Утомление уже сказывалось на нервах — нормальная человеческая реакция на бесконечные, как две капли воды похожие одна на другую мили. В эти бедные на события дни легко вспыхивало раздражение; страх и скука, объединившись, превращали любую мелкую неприятность в повод для ссоры. Сколько еще смогут они так проехать, когда им со всех сторон грозят ужасные опасности, а они даже не имеют возможности сразиться? Миля за милей, всегда на виду, ни на мгновение нельзя уединиться, чтобы сменить одежду, вымыться, облегчиться или хотя бы просто уйти? По крайней мере, хоть Таррант исчезал каждое утро. Это помогало. Сензи чуть ли не глазами видел, как некое облако окутывало Дэмьена, когда Охотник Превращался, вытягивая широкие крылья, что уносили его в дневное убежище. Таррант отказывался укрываться вместе с остальными, и это было мудро: кто бы сказал, когда искушение легкого убийства может пересилить вынужденный сговор священника с совестью, когда ему, поклявшемуся избавить мир от Охотника, станет невмоготу в одной с ним палатке? Земля здесь богата укрытиями, говорил Таррант, и его Зрение посвященного легко проникало в тончайшие изменения потоков, которые выдавали близость подходящей пещеры. Так что он отдыхал в земле, как мертвец, пока они разбивали лагерь, и отсыпались, и несли нелегкое дежурство. И когда он возвращался к ночи, в глазах Дэмьена было столько же сожаления, сколько и облегчения, что он умудрился провести еще один день в безопасности.

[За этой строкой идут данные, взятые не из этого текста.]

-- ==== Sys2Proof/Machine/State.lean ====
section
/-! DEFINITION. The state of one HK-2 module, all of it plain data, and the machine right after reset
(a cold start that has completed, spec 14 R379). INVENTORY.md lists each field with its rule. -/

namespace Sys2Proof.Machine

/-- A table keyed by a number, kept in rising order of its keys; an absent row reads as the default
that the reading function names. -/
abbrev Tbl (α : Type) := List (Nat × α)

/-- User or supervisor mode (R290). -/
inductive Mode where
  | user
  | supervisor
  deriving DecidableEq, Repr

/-- The scalar or the handle register file (FILE of SCB.HIT, R24). -/
inductive RegFile where
  | scalar
  | handle
  deriving DecidableEq, Repr

/-- A register write on its way: it lands after `left` more steps (R32, R33). Latency-1 writes pass
through the same list within their own step and never stand in it between steps. -/
structure PendWrite where
  file : RegFile
  reg : BitVec 5
  val : Handle
  left : Nat
  deriving DecidableEq, Repr

/-- A transient result (R35): readable while `left` is 1 to 3; 4 within its own bundle. -/
structure Bypass where
  reg : BitVec 5
  val : Word
  left : Nat
  deriving DecidableEq, Repr

/-- A stream binding (R21). -/
structure Binding where
  headSeq : BitVec 32
  fillSeq : BitVec 32
  sched : BitVec 16
  hreg : BitVec 5
  bound : Bool
  deriving DecidableEq, Repr

/-- A level of the loop sequencer (R103), with the words of its body that the sequencer's buffer holds, by
address (R105). -/
structure Loop where
  active : Bool
  init : BitVec 32
  index : BitVec 32
  start : Word
  len : BitVec 8
  reg0 : BitVec 5
  stride0 : Word
  reg1 : BitVec 5
  stride1 : Word
  code : Tbl (BitVec 32)
  deriving DecidableEq, Repr

/-- What happens at the end of a bundle and its stall steps: a level advances or ends (R106), execution
continues elsewhere (R105, R107), a handler returns (R292). -/
inductive LoopEdge where
  | advance (level : Nat)
  | finish (level : Nat)
  | goto (target : Word)
  | leave
  deriving DecidableEq, Repr

/-- A pending transfer and its remaining delay count (R48); the register that awaits the link of a BRL whose
delay bundles could not be fetched as it issued (R98). -/
structure Xfer where
  target : Word
  left : Nat
  taken : Bool
  link : Option (BitVec 5) := none
  deriving DecidableEq, Repr

/-- A trap: cause, engine fault code, engine, kind, address and info (R291, R293); the identifier of the
collective whose fault in flight it is, 0 for any other (R337); the location of the write that a RACE reports, and
whether it is an atomic's (R274, R277). -/
structure Trap where
  cause : BitVec 8
  fcode : BitVec 8 := 0#8
  engine : BitVec 5 := 31#5
  async : Bool := false
  addr : Word := 0#64
  info : Word := 0#64
  coll : BitVec 32 := 0#32
  wrote : Option (Nat × Bool) := none
  deriving DecidableEq, Repr

/-- The part of a context that a trap holds aside for the interrupted code (R36, R109). -/
structure Held where
  shadow : List PendWrite
  bypass : List Bypass
  owed : Nat
  edges : List LoopEdge
  after : Option Trap
  safe : Option (BitVec 32)
  link : Option (BitVec 5)
  deriving DecidableEq, Repr

/-- Cube engine registers (R175 to R180). -/
structure CubeRegs where
  shape : Word
  lmask : Word
  mode : Word
  dir : Word
  acc : Word
  fsel : Word
  fmt : Vector Word 16
  deriving DecidableEq, Repr

/-- One latched B element: its bits (both parts in complex formats) and its group record (R188). -/
structure LatchElem where
  re : BitVec 32
  im : BitVec 32
  record : BitVec 32
  deriving DecidableEq, Repr

/-- The B latch set of a context (R181, R188); tile entry (ℓ, x, y) has key (ℓ·32 + x)·32 + y, an
absent one is +0 (a quantised one its zero point). -/
structure Latch where
  valid : Bool
  hold : Bool
  lmask : BitVec 8
  bfmt : BitVec 4
  grp : BitVec 2
  tiles : Tbl LatchElem
  deriving DecidableEq, Repr

/-- One entry of the loaded copy schedule, with its next iteration (R226, R227). -/
structure SchedEntry where
  pat : Handle
  step : Word
  iters : BitVec 32
  stage : BitVec 16
  gauge : Word
  next : Nat
  deriving DecidableEq, Repr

Со временем их стали одолевать кошмары — чудовищные видения, полные зловещих, противоестественных символов. Все чаще люди просыпались в холодном поту, с колотящимися сердцами, и все надежды на дневной отдых развеивались. Даже ракханку это не миновало — она вздрагивала во власти каких-то полузвериных кошмаров, которые исторгали нечленораздельное рычание из ее рта, яростно билась, спеленутая своим одеялом. Настоящий отдых стал почти невозможен, лишь урывки бредовых снов, пока не нападали кошмары.

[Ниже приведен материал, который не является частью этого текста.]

-- ==== Sys2Proof/Machine/Ops.lean ====
section
/-! DEFINITION. The operations every meaning is built from: performing a word, taking a trap (spec 09
R290 to R298), returning from one, ending a task, recording an error. -/

namespace Sys2Proof.Machine

/-- A message leaves the module. -/
def State.emit (s : State) (m : Outgoing) : State := { s with out := s.out ++ [m] }

/-- The physical address that a context's address names, for the error log; a local address stands as it is. -/
def State.physical (s : State) (c : Nat) (a : Word) : Word :=
  if isLocal a then a
  else match s.globalAt ⟨s.asidOf c, true, s.verOf c, s.polderOf c⟩ .read a with
    | .ok p => BitVec.ofNat 64 p.loc
    | .error _ => a

/-- An uncorrectable error enters the error log, which holds the last 256, and raises vector 5 (R387). -/
def State.logError (s : State) (code : Nat) (addr : Word) (unit core ctx : Nat) (sig : Word) : State :=
  let r := s.rontal
  let e : ErrEntry := ⟨r.errCount, code, s.time, addr, unit, core, ctx, sig⟩
  let es := r.errors ++ [e]
  { s with rontal := { r with errors := es.drop (es.length - 256), errCount := r.errCount + 1 } }.emit (.msix 5)

/-- Where the entry of a launch-queue slot lies (R372, R373). -/
def Queue.entryAt (q : Queue) (i : Nat) : Nat :=
  (if q.loc then q.base.toNat else 2 ^ 51 + q.base.toNat % 2 ^ 50) + 64 * (i % 2 ^ max 1 q.size.toNat)

/-- The final state of a launch reaches its queue entry: STATE, REASON 0 and TEND, the unused bytes 0, then the queue's message (R373 to
R375). A producer launch of the recompute machinery has no entry. -/
def State.reportLaunch (s : State) (l : Launch) (state : Nat) : State :=
  match l.queue with
  | none => s
  | some (q, a) =>
    let s := ((s.store (a + 40) 24 0).store (a + 32) 8 s.time).store (a + 16) 8 state
    if (s.queue q).ien then s.emit (.msix (8 + q)) else s

/-- The contexts that run tasks of a launch. -/
def State.runners (s : State) (l : Nat) : List Nat :=
  s.ctxs.filterMap (fun p => match p.2.task with
    | some t => if t.launch == l then some p.1 else none
    | none => none)

/-- A context asleep or blocked that is ready from now on (R285, R297). -/
def Ctx.awake (x : Ctx) (now : Nat) : Ctx :=
  if x.asleep || x.blocked then { x with asleep := false, readyAt := now } else x

/-- A task comes to its end, unless it is ending already (R283); what ends is not saved (R288, R296). -/
def Ctx.endBy (x : Ctx) (e : Ending) : Ctx := if x.ending = .none then { x with ending := e, preempt := .none } else x

/-! Rings: control and claim words, slots claimed and not yet filled (R222, R223). -/

/-- a − b of sequence numbers, read signed (R87). -/
def seqDiff (a b : BitVec 32) : Int := (a - b).toInt

/-- The fields of a ring's control and claim words. -/
def State.ringHead (s : State) (loc : Nat) : BitVec 32 := BitVec.ofNat 32 (memRead s.mem loc 4)
def State.ringTail (s : State) (loc : Nat) : BitVec 32 := BitVec.ofNat 32 (memRead s.mem (loc + 4) 4)
def State.ringClaim (s : State) (loc : Nat) : BitVec 32 := BitVec.ofNat 32 (memRead s.mem (loc + 8) 4)

/-- The group that a context's task belongs to, as launch and group. -/
def State.teamOf (s : State) (c : Nat) : Nat × Nat := ((s.ctx c).task.map (fun t => (t.launch, t.group))).getD (0, 0)

/-- The slots that an operation has claimed, for its group. -/
def Op.claimed (o : Op) (team : Nat × Nat) : List LostSlot := o.slot.toList.map (fun p => ⟨team, p.1, p.2⟩)

/-- Slots of rings claimed and not filled, those of copies that a save cancelled among them. -/
def State.claimedSlots (s : State) : List LostSlot :=
  s.ops.flatMap (fun o => o.claimed (s.teamOf o.ctx)) ++
  s.saved.flatMap (fun g => g.ctxs.flatMap (fun x => x.copies.flatMap (fun o => o.claimed (g.launch, g.group)))) ++ s.unfilled

/-- Those of the ring at a location. One in a scratchpad is its group's own, whatever a group that a save took out of there
has claimed (R223, R288). -/
def State.openSlots (s : State) (team : Nat × Nat) (loc : Nat) : List (BitVec 32) :=
  (s.claimedSlots.filter (fun p => p.loc == loc && (!isSpad loc || p.team == team))).map (·.seq)

/-- TAIL of a group's ring advances past the slots that are filled, in sequence order (R223). -/
def State.advanceTail (s : State) (team : Nat × Nat) (loc : Nat) : State :=
  let tail := s.ringTail loc
  let next := (s.openSlots team loc).foldl (fun n q =>
    if 0 ≤ seqDiff q tail ∧ seqDiff q n < 0 then q else n) (s.ringClaim loc)
  s.store (loc + 4) 4 next.toNat

/-- The rings that some operations have claimed a slot of. -/
def ringsOf (os : List Op) : List Nat := (os.filterMap (·.slot)).map (·.1)

/-- The rings of copies that a save cancelled, as their slots count as filled (R223). Rings in the scratchpads of groups that
never return are gone. -/
def State.fillSaved (s : State) (gone : List SavedGroup) : State :=
  gone.foldl (fun (s : State) g =>
    ((ringsOf (g.ctxs.flatMap (·.copies))).filter (fun l => !isSpad l)).foldl (fun (s : State) l =>
      s.advanceTail (g.launch, g.group) l) s) s

/-- A launch fails: no further group is placed, its running tasks end, its saved ones are discarded and the slots that
their cancelled copies hold count as filled (R223, R296). -/
def State.failLaunch (s : State) (l : Launch) : State :=
  if l.failed then s
  else
    let s := s.modLaunch l.id (fun l => { l with failed := true })
    let s := (s.runners l.id).foldl (fun s c => s.modCtx c (fun x => (x.awake s.cycles).endBy .stopped)) s
    let (gone, keep) := s.saved.partition (fun g => g.launch == l.id)
    ({ s with saved := keep }.fillSaved gone).reportLaunch l 4

/-- A fault-domain stop: the launches of its running tasks fail, and so do the producers of the domain that a recompute
has begun (R296, R298, R377). -/
def State.stopDomain (s : State) (d : Nat) : State :=
  let s := (s.launches.filter (fun l => l.fdom == d && (l.consumer.isSome || !(s.runners l.id).isEmpty))).foldl
    State.failLaunch s
  { s with rontal := { s.rontal with fdstat := s.rontal.fdstat ||| (1#256 <<< d) } }.emit (.msix 3)

/-- What a trap without a handler, or a second trap, does: a producer launch fails alone (R298), any other
context's fault domain is stopped (R291, R296). -/
def State.unhandled (s : State) (c : Nat) : State :=
  match s.launchOf c with
  | some l => if l.consumer.isSome then s.failLaunch l else s.stopDomain l.fdom
  | none => s

/-- The trap handler of a context's polder: 0 where there is none (R278). -/
def State.handlerOf (s : State) (c : Nat) : Word := BitVec.ofNat 64 (s.effField 6 (s.polderOf c) 32 8)

/-- Trap entry proper: save, hold aside, inhibit, enter the handler (R36, R109, R291). -/
def Ctx.enter (x : Ctx) (t : Trap) (h : Word) : Ctx :=
  { x with
    trp := { x.trp with
      last := t
      pc := x.pc
      tgt := (x.xfer.map (·.target)).getD 0
      stalls := x.owed
      pmode := x.mode
      xfer := (x.xfer.map (·.taken)).getD false
      dleft := BitVec.ofNat 2 ((x.xfer.map (·.left)).getD 0) }
    held := some ⟨x.shadow, x.bypass.filter (fun b => decide (b.left ≤ 3)), x.owed, x.edges, x.after, x.safe, x.xfer.bind (·.link)⟩
    shadow := []
    bypass := []
    owed := 0
    edges := []
    after := none
    safe := none
    killPoint := false
    xfer := none
    inh := true
    mode := .supervisor
    pc := h
    blocked := false
    waitFrom := none }

/-- A collective's fault in flight is consumed as its trap is taken (R102, R337). -/
def State.consumeColl (s : State) (c : Nat) (t : Trap) : State :=
  if t.coll = 0#32 then s
  else s.modCtx c (fun x => { x with faults := x.faults.filter (fun f => !(f.engine == 5 && f.coll == t.coll)) })

/-- A collective wait of the current context takes the oldest fault in flight that it waits for; MEMBER_SILENT is
asynchronous and stays pending while a handler runs (R337). -/
def State.collectiveWait (s : State) (mine : EngFault → Bool) : Chk Unit :=
  match s.me.faults.find? (fun f => f.engine == 5 && mine f && !(s.me.inh && f.cause == cMemberSilent)) with
  | none => .ok ()
  | some f => .error (.trap
      { cause := f.cause, fcode := f.fcode, engine := 5#5, async := f.cause == cMemberSilent, coll := f.coll })

/-- A trap other than RECOMPUTE (R291). A WLD pending at trap entry stops counting (R237). -/
def State.takePlain (s : State) (c : Nat) (t : Trap) : State :=
  let s := s.consumeColl c t
  let x := s.ctx c
  if t.async && x.inh then s.setCtx c { x with asyncs := x.asyncs ++ [t] }
  else if x.inh then s.unhandled c
  else if t.cause = cBreak ∧ t.info = 0 then s.setCtx c (x.endBy .finished)
  else
    let h := s.handlerOf c
    if h = 0 then s.unhandled c
    else
      { s.setCtx c ((x.awake s.cycles).enter t h) with
        ops := s.ops.map (fun o => if o.ctx == c && o.engine == 6 then { o with started := false } else o) }

/-- The agent as which the hardware uses a polder's tables (R278). -/
def State.tableAgent (s : State) (c : Nat) : Agent :=
  ⟨s.effField 2 (s.polderOf c) 8 2, true, s.verOf c, s.polderOf c⟩

/-- The address of tensor record n of a context's polder (R262). -/
def State.tensorAddr (s : State) (c n : Nat) : Word :=
  BitVec.ofNat 64 (s.effField 8 (s.polderOf c) 64 8 + 64 * n)

/-- The handle a recompute reloads: the record's image with D cleared and TREC its index, reserved bits 0 (R17, R298, R265). -/
def reloaded (rec_ : BitVec 512) (n : Nat) : Handle :=
  let img := cleanHandle (rec_.setWidth 256)
  (img &&& ~~~(1#256 <<< 240) &&& ~~~(0xFFFF#256 <<< 216)) ||| (BitVec.ofNat 256 (n % 65536) <<< 216)

/-- RECOMPUTE, served by the hardware (R298). The trap's `info` carries the number of the handle register,
which no trap register shows. -/
def State.recompute (s : State) (c : Nat) (t : Trap) : State :=
  let r := t.info.setWidth 5
  let n := ((s.ctx c).hreg r).extractLsb' 216 16
  let failed : Trap := { cause := cRecomputeFailed }
  if n = 0#16 then s.takePlain c failed
  else
    let a := s.tensorAddr c n.toNat
    match s.globalAt (s.tableAgent c) .read a with
    | .error (.trap u) => s.takePlain c u
    | .error .wait => s
    | .ok p =>
      let rec_ := BitVec.ofNat 512 (memRead s.mem p.loc 64)
      if !rec_.getLsbD 384 then
        s.modCtx c (fun x => { x with hregs := vset x.hregs r (reloaded rec_ n.toNat) })
      else
        let wait := fun (s : State) => s.modCtx c (fun x => { x with recompute := some (r, p.loc), blocked := true })
        if rec_.getLsbD 385 then wait s
        else match s.launchOf c with
          | none => s.takePlain c failed
          | some l =>
            if 4 ≤ l.depth then s.takePlain c { failed with addr := a }
            else
              let (id, s) := s.fresh
              let l' : Launch :=
                { l with
                  id := id, record := rec_.extractLsb' 320 64, queue := none, tasks := 0, nextGroup := 0
                  ended := 0, failed := false, depth := l.depth + 1, consumer := some p.loc, begun := 0, done := none }
              let s := s.store (p.loc + 48) 1 ((memGet s.mem (p.loc + 48)).toNat ||| 2)
              wait { s with launches := s.launches ++ [l'], waiting := s.waiting ++ [id] }

/-- Take a trap in a context (R291). -/
def State.takeTrap (s : State) (c : Nat) (t : Trap) : State :=
  if t.cause = cRecompute then s.recompute c t else s.takePlain c t

/-- Idle every loop level; bindings keep their values (R100). -/
def Ctx.idleLoops (x : Ctx) : Ctx :=
  { x with loops := Vector.ofFn (fun i : Fin 6 => { x.loops[i] with active := false, code := [] }) }

/-- The return from a trap (R36, R292). A taken transfer with no delay bundle left takes effect at once. Writes that the
handler's own bundles left pending go on counting behind the entries held; the queue may then hold more than 8
(the model's choice, log 66). -/
def Ctx.leave (x : Ctx) : Ctx :=
  let h : Held := x.held.getD ⟨[], [], 0, [], none, none, none⟩
  let now := x.trp.xfer && x.trp.dleft == 0#2
  let y : Ctx :=
    { x with
      mode := x.trp.pmode
      pc := if now then x.trp.tgt else x.trp.pc
      xfer := if x.trp.dleft == 0#2 then none else some ⟨x.trp.tgt, x.trp.dleft.toNat, x.trp.xfer, h.link⟩
      shadow := h.shadow ++ x.shadow
      bypass := h.bypass
      owed := x.trp.stalls
      edges := h.edges
      after := h.after
      safe := h.safe
      held := none
      inh := false }
  if now then y.idleLoops else y

/-- The narrowest scope that covers a context and the home of a location (R275). -/
def homeScope (c loc : Nat) : Nat :=
  if loc < 2 ^ 42 ∧ homeCube loc = cubeOf c then 3 else 4

/-- A write by a context reaches the shadow of its sector (R275). -/
def State.shade (s : State) (c loc intv : Nat) (atomic : Bool) : State :=
  { s with raceShadow := tblSet s.raceShadow (loc / 64) ⟨s.agent c, homeScope c loc, intv, atomic⟩ }

/-- A write that traps RACE updates the shadow all the same (R277). -/
def State.shadeTrapped (s : State) (c : Nat) (t : Trap) : State :=
  match t.wrote with
  | some (loc, atomic) => s.shade c loc (s.ctx c).race.interval atomic
  | none => s

/-- Take a precise trap in the current context; an MCHECK enters the error log (R387). -/
def State.precise (s : State) (t : Trap) : State :=
  let s := s.shadeTrapped s.cur t
  (if t.cause = cMcheck then s.logError 2 (s.physical s.cur t.addr) 0 (coreOf s.cur) (s.cur % 4) 0 else s).takeTrap s.cur t

/-- Perform a word of the current context: take its trap, wait, or give it its effect (R49, R392). -/
def perform {α : Type} (chk : Chk α) (eff : α → State) (s : State) : Host.Outcome State Fault Refusal :=
  match chk with
  | .ok a => .next { eff a with mark := .ran }
  | .error (.trap t) => .next { s.precise t with mark := .trapped t }
  | .error .wait => .next { s with mark := .waits }

/-- A trap that an engine's word raises names the engine (R293). -/
def onEngine {α : Type} (e : BitVec 5) (chk : Chk α) : Chk α :=
  match chk with
  | .error (.trap t) => .error (.trap (if t.engine = 31#5 then { t with engine := e } else t))
  | c => c

/-- Perform a word of an engine. -/
def performOn {α : Type} (e : BitVec 5) (chk : Chk α) (eff : α → State) (s : State) : Host.Outcome State Fault Refusal :=
  perform (onEngine e chk) eff s

/-- A word without checks. -/
def always (eff : State → State) (s : State) : Host.Outcome State Fault Refusal :=
  perform (.ok ()) (fun _ => eff s) s

/-- A privileged word traps PRIV in user mode (R67). -/
def State.privileged (s : State) : Chk Unit := need (s.me.mode == .supervisor) (trapC cPriv)

/-- An event: an operation of the machine itself, which always gives a next state. -/
def happen (s : State) : Host.Outcome State Fault Refusal := .next s

end Sys2Proof.Machine
end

А напасть мог и кое-кто еще. Об этом думали все, и все этого боялись. Ведь это враг мог наблюдать за ними откуда-нибудь неподалеку, мог Насылать этих тварей, чтоб мучить их, лишать их сна, пока они не доберутся до его владений, похожие на собственные тени. Это было реально, и это пугало. Они пытались бороться — со страхом, с ночными кошмарами, с клаустрофобией, выраставшей из-за столь долгой постоянной близости других, жгучего, неисполнимого желания побыть одному. И тогда Таррант отразил Творением их кошмары, спалив какие-то драгоценные бумаги, которые он до сих пор заботливо укрывал при себе; и после этой его жертвы как будто вспыхнул солнечный свет и выжег окрестности от всякой гнили, дав им на время покой. Творение сохранялось не то день, не то два; у Сензи были сомнения.

Они направлялись к юго-востоку, как посоветовала ракханка. Так они должны были выбраться к месту, где смыкались две горные цепи, там имелся удобный проход. Они долго и безрезультатно спорили насчет такого пути — может быть, именно этого и ожидает от них враг? — но в конце концов решили, что выбора все равно нет; подступали холода, и дорогу выбирать особенно было некогда. Кроме того, неужели они всерьез думают, что здесь можно сохранить тайну? Неужели искренне считают, что Познанием нельзя разведать каждый их шаг, куда бы они ни направились?

В конце концов, и Таррант убеждал их идти через долину.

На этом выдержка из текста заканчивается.